[Collected data]
<<<<
-- ==== Sys2Proof/Tests/Slice0.lean ====
section
/-! SUPPORT. The model's own tests: expected results come from spec/ (vectors of 95_test_vectors, examples of the rules),
worked out by hand where the spec gives none. -/

namespace Sys2Proof.Tests

open Sys2Proof Sys2Proof.Machine

/-! ### Well-formedness: one ill-formed term for each check -/

theorem test_wf_rejects_no_ticks : Instr.WellFormed Params.reference (.timerArm 0) = false := by decide
theorem test_wf_rejects_short_word : Instr.WellFormed Params.reference (.configure [1, 2, 3]) = false := by decide
theorem test_wf_rejects_configure_mode : Instr.WellFormed Params.reference (.setMode .configure) = false := by decide
theorem test_wf_rejects_short_buffer : Instr.WellFormed Params.reference (.transmitPacket [1, 2, 3]) = false := by decide
theorem test_wf_accepts_packet : Instr.WellFormed Params.reference (.transmitPacket [6, 5, 4, 3, 2, 1]) = true := by decide

/-! ### Decoding: the ordinal of 30 R90 in bits 4..0, then the operands (log 5) -/

/-- What the decoder reads at payload width 6, and how many bytes it leaves. -/
def reads (bytes : List Byte) : Option (Instr × Nat) :=
  match decode 6 bytes with
  | .ok (i, rest) => some (i, rest.length)
  | .error _ => none

/-- Why the decoder rejects. -/
def rejects (bytes : List Byte) : Option DecodeError :=
  match decode 6 bytes with
  | .ok _ => none
  | .error e => some e

theorem test_decode_timerArm : reads [0b00000, 1, 0x02, 0] = some (.timerArm 3, 0) := by decide
theorem test_decode_timerDisarm : reads [0b00001] = some (.timerDisarm, 0) := by decide
theorem test_decode_transmitByte : reads [0b00010, 0xA5] = some (.transmitByte 0xA5, 0) := by decide
theorem test_decode_timerEvent : reads [0b00011] = some (.timerEvent, 0) := by decide
theorem test_decode_armReceive : reads [0b00100] = some (.armReceive, 0) := by decide
theorem test_decode_edgeEvent : reads [0b00101] = some (.edgeEvent, 0) := by decide
theorem test_decode_poll : reads [0b00110, 0x55] = some (.pollReceivedByte, 1) := by decide
theorem test_decode_writeLine : reads [0b00111, 1, 0x4F, 1, 0x4B, 0] = some (.writeLine [0x4F, 0x4B], 0) := by decide
theorem test_decode_clockOutBit : reads [0b01000, 1] = some (.clockOutBit true, 0) := by decide
theorem test_decode_clockOutByte : reads [0b01001, 0x06] = some (.clockOutByte 0x06, 0) := by decide
theorem test_decode_initializeLines : reads [0b01010] = some (.initializeLines, 0) := by decide
theorem test_decode_configure :
    reads [0b01011, 0, 0x01, 0x23, 0x45, 0x67, 0x89, 0xAB, 0xCD, 0xEF, 0xFE, 0xDC, 0xBA, 0x98, 0x76, 0x54] =
      some (.configure [0x01, 0x23, 0x45, 0x67, 0x89, 0xAB, 0xCD, 0xEF, 0xFE, 0xDC, 0xBA, 0x98, 0x76, 0x54], 0) := by
  decide
theorem test_decode_configure_other_length : reads [0b01011, 1, 1, 0x30, 0] = some (.configure [0x30], 0) := by decide
theorem test_decode_setMode_transmit : reads [0b01100, 0] = some (.setMode .transmit, 0) := by decide
theorem test_decode_setMode_receive : reads [0b01100, 1] = some (.setMode .receive, 0) := by decide
theorem test_decode_clockInBit : reads [0b01101] = some (.clockInBit, 0) := by decide
theorem test_decode_clockInByte : reads [0b01110] = some (.clockInByte, 0) := by decide
theorem test_decode_transmitPacket :
    reads [0b01111, 0, 6, 5, 4, 3, 2, 1, 0b10000] = some (.transmitPacket [6, 5, 4, 3, 2, 1], 1) := by decide
theorem test_decode_hasData : reads [0b10000] = some (.hasData, 0) := by decide
theorem test_decode_receivePacket : reads [0b10001] = some (.receivePacket, 0) := by decide
theorem test_decode_rejects_ordinal_18 : rejects [0b10010] = some (.noSuchOperation 18) := by decide
theorem test_decode_rejects_ordinal_31 : rejects [0b11111, 0] = some (.noSuchOperation 31) := by decide
theorem test_decode_rejects_cut_packet : rejects [0b01111, 0, 6, 5] = some .truncated := by decide
theorem test_decode_rejects_mode_code : rejects [0b01100, 3] = some .badOperandCode := by decide
theorem test_table_word_setMode : decodeTableWord 8 0x0c = some (.setMode .transmit) := by decide
theorem test_table_word_transmitPacket : decodeTableWord 8 0x0f = some (.transmitPacket [0, 0, 0, 0, 0, 0]) := by decide
theorem test_encode_transmitByte : encode 6 (.transmitByte 0xA5) = [0x02, 0xA5] := by decide
theorem test_encode_timerArm : encode 6 (.timerArm 258) = [0x00, 1, 1, 1, 1, 0] := by decide

/-! ### Small states -/

/-- The state an instruction leads to. -/
def after (o : Host.Outcome State Fault Refusal) : Option State :=
  match o with
  | .next t => some t
  | .fault _ => none
  | .refused _ => none

/-- The fault an instruction ends in. -/
def faultOf (o : Host.Outcome State Fault Refusal) : Option Fault :=
  match o with
  | .next _ => none
  | .fault f => some f
  | .refused _ => none

/-- The refusal an instruction ends in. -/
def refusalOf (o : Host.Outcome State Fault Refusal) : Option Refusal :=
  match o with
  | .next _ => none
  | .fault _ => none
  | .refused r => some r

/-- After `initializeLines` and `configure` (42 R176). -/
def configuredState : State :=
  { State.reset with
    radio := { State.reset.radio with
      ceDir := .output, csDir := .output, clkDir := .output, dataDir := .output, lineDirSet := true, configured := true } }

/-- After `initializeLines` only. -/
def initializedState : State := { configuredState with radio.configured := false }

/-- In Transmit mode. -/
def transmitState : State := { configuredState with radio.radioMode := .transmit }

/-- In Receive mode, with these answers to come. -/
def receiveState (dataIn drIn : List Bit) : State :=
  { configuredState with
    radio := { configuredState.radio with radioMode := .receive, ce := true, dataDir := .input }
    env := { configuredState.env with dataIn := dataIn, drIn := drIn } }

/-- The serial engine of the reset state with its timer event due now. -/
def timerState (m : Mode) (k : Nat) (tx rx : Byte) : State :=
  { State.reset with
    now := 50
    serial := { State.reset.serial with
      mode := m, bitIndex := k, txShift := tx, rxReg := rx, txBusy := decide (m = .tx), timerEnable := true,
      timerDue := 50 } }

/-- The entries of the trace. -/
def entries (t : State) : List Entry := t.trace.map Stamped.entry

/-! ### Bit clock -/

/-- D-CLK-1. -/
theorem test_timerArm_sets_due :
    (after (exec (.timerArm 3) { State.reset with now := 100 })).map (fun t => (t.serial.timerDue, t.serial.timerEnable)) =
      some (103, true) := by decide
/-- D-CLK-3. -/
theorem test_timerDisarm_keeps_due :
    (after (exec .timerDisarm (timerState .rx 3 0 0))).map (fun t => (t.serial.timerDue, t.serial.timerEnable)) =
      some (50, false) := by decide
/-- D-CLK-6: the reload comes before the handler disarms. -/
theorem test_timerEvent_receive_completion :
    (after (exec .timerEvent (timerState .rx 8 0 0xA5))).map
      (fun t => (t.serial.timerDue, t.serial.timerEnable, t.serial.receivedFlag, t.serial.rxReg)) =
      some (58, false, true, 0xA5) := by decide

/-! ### Serial engine -/

/-- D-TX-4, the state after line 7. -/
theorem test_transmitByte_arms :
    (after (exec (.transmitByte 0xA5) State.reset)).map
      (fun t => (t.serial.txShift, t.serial.mode, t.serial.txBusy, t.serial.timerDue, t.main.cont)) =
      some (0xA5, .tx, true, 3, [.waitTxDone, .ret .done]) := by decide
/-- D-TX-12. -/
theorem test_transmitByte_overlap :
    faultOf (exec (.transmitByte 0) { State.reset with serial.edgeEnable := true }) = some .serialOverlap := by decide
/-- The example of R133. -/
theorem test_timerEvent_data_bit :
    (after (exec .timerEvent (timerState .tx 2 0x2A 0))).map
      (fun t => (t.serial.txShift, t.serial.bitIndex, t.serial.txd, entries t)) =
      some (0x15, 3, false, [.set .txd false]) := by decide
/-- The example of R134: sample 0 after 0x80. -/
theorem test_timerEvent_sample :
    (after (exec .timerEvent { timerState .rx 1 0 0x80 with env.rxd := false })).map
      (fun t => (t.serial.rxReg, t.serial.bitIndex, entries t)) =
      some (0x40, 2, [.sample .rxd false]) := by decide
/-- V3 case b: a re-arm keeps the unread byte. -/
theorem test_armReceive_keeps_flag :
    (after (exec .armReceive
      { State.reset with
        serial := { State.reset.serial with receivedFlag := true, rxReg := 0x41, bitIndex := 8, mode := .rx } })).map
      (fun t => (t.serial.bitIndex, t.serial.edgeEnable, t.serial.receivedFlag, t.serial.rxReg)) =
      some (0, true, true, 0x41) := by decide
/-- D26: with a schedule, a tick can pass after any line of `armReceive`; here one is to pass after line 4. -/
theorem test_armReceive_line_by_line :
    (after (exec .armReceive { State.reset with env.pace := [0, 0, 0, 1] })).map
      (fun t => (t.serial.mode, t.serial.edgeEnable, t.main.cont, t.main.stall)) =
      some (.rx, false, [.clearRxSync, .enableEdge, .ret .done], 1) := by decide
/-- D26 and log 10: an edge taken between lines 2 and 3 of a re-arming `armReceive` leaves both sources enabled. -/
theorem test_armReceive_preempted :
    (after (step
      { State.reset with
        serial := { State.reset.serial with mode := .rx, rxSync := true, timerEnable := true, timerDue := 4 }
        main := { State.reset.main with
          cont := [.setSerialMode .rx, .clearBitIndex, .clearRxSync, .enableEdge, .ret .done] } })).map
      (fun t => (t.serial.timerEnable, t.serial.edgeEnable, t.serial.rxSync)) = some (true, true, false) := by decide
/-- D-RX-11. -/
theorem test_armReceive_mid_byte : faultOf (exec .armReceive (timerState .rx 3 0 0)) = some .rearmMidByte := by decide
/-- The example of R136: edge at tick 40, H = 4. -/
theorem test_edgeEvent_starts_sampling :
    (after (exec .edgeEvent
      { State.reset with
        now := 40
        serial := { State.reset.serial with mode := .rx, edgeEnable := true }
        env := { State.reset.env with rxd := false, rxdFell := true } })).map
      (fun t => (t.serial.edgeEnable, t.serial.rxSync, t.serial.timerDue, t.serial.timerEnable)) =
      some (false, true, 44, true) := by decide
/-- D-RX-7. -/
theorem test_poll_takes_byte :
    (after (exec .pollReceivedByte
      { State.reset with serial := { State.reset.serial with receivedFlag := true, rxReg := 0xA5 } })).map
      (fun t => (t.main.returns, t.serial.receivedFlag, t.serial.rxReg)) =
      some ([.maybeByte (some 0xA5)], false, 0xA5) := by decide
/-- D-RX-6. -/
theorem test_poll_none : (after (exec .pollReceivedByte State.reset)).map (fun t => t.main.returns) =
    some [.maybeByte none] := by decide
/-- D-TX-10. -/
theorem test_writeLine_empty :
    (after (exec (.writeLine []) State.reset)).map (fun t => (t.serial.timerEnable, t.main.returns, t.now)) =
      some (false, [.done], 0) := by decide
/-- P1: the first byte of "OK" is armed and the second waits. -/
theorem test_writeLine_first_byte :
    (after (exec (.writeLine [0x4F, 0x4B]) State.reset)).map (fun t => (t.serial.txShift, t.main.cont)) =
      some (0x4F, [.waitTxDone, .check .txBusy .txReentry, .check .armed .serialOverlap, .loadTxShift 0x4B, .clearBitIndex,
        .setSerialMode .tx, .setTxBusy, .armLead, .waitTxDone, .ret .done]) := by decide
>>>>
**What is expected**. Only lines that contain "bytes" are needed, so copy each of them from the data.

**The completed task**.
/-- What the decoder reads at payload width 6, and how many bytes it leaves. -/
def reads (bytes : List Byte) : Option (Instr × Nat) :=
  match decode 6 bytes with
def rejects (bytes : List Byte) : Option DecodeError :=
  match decode 6 bytes with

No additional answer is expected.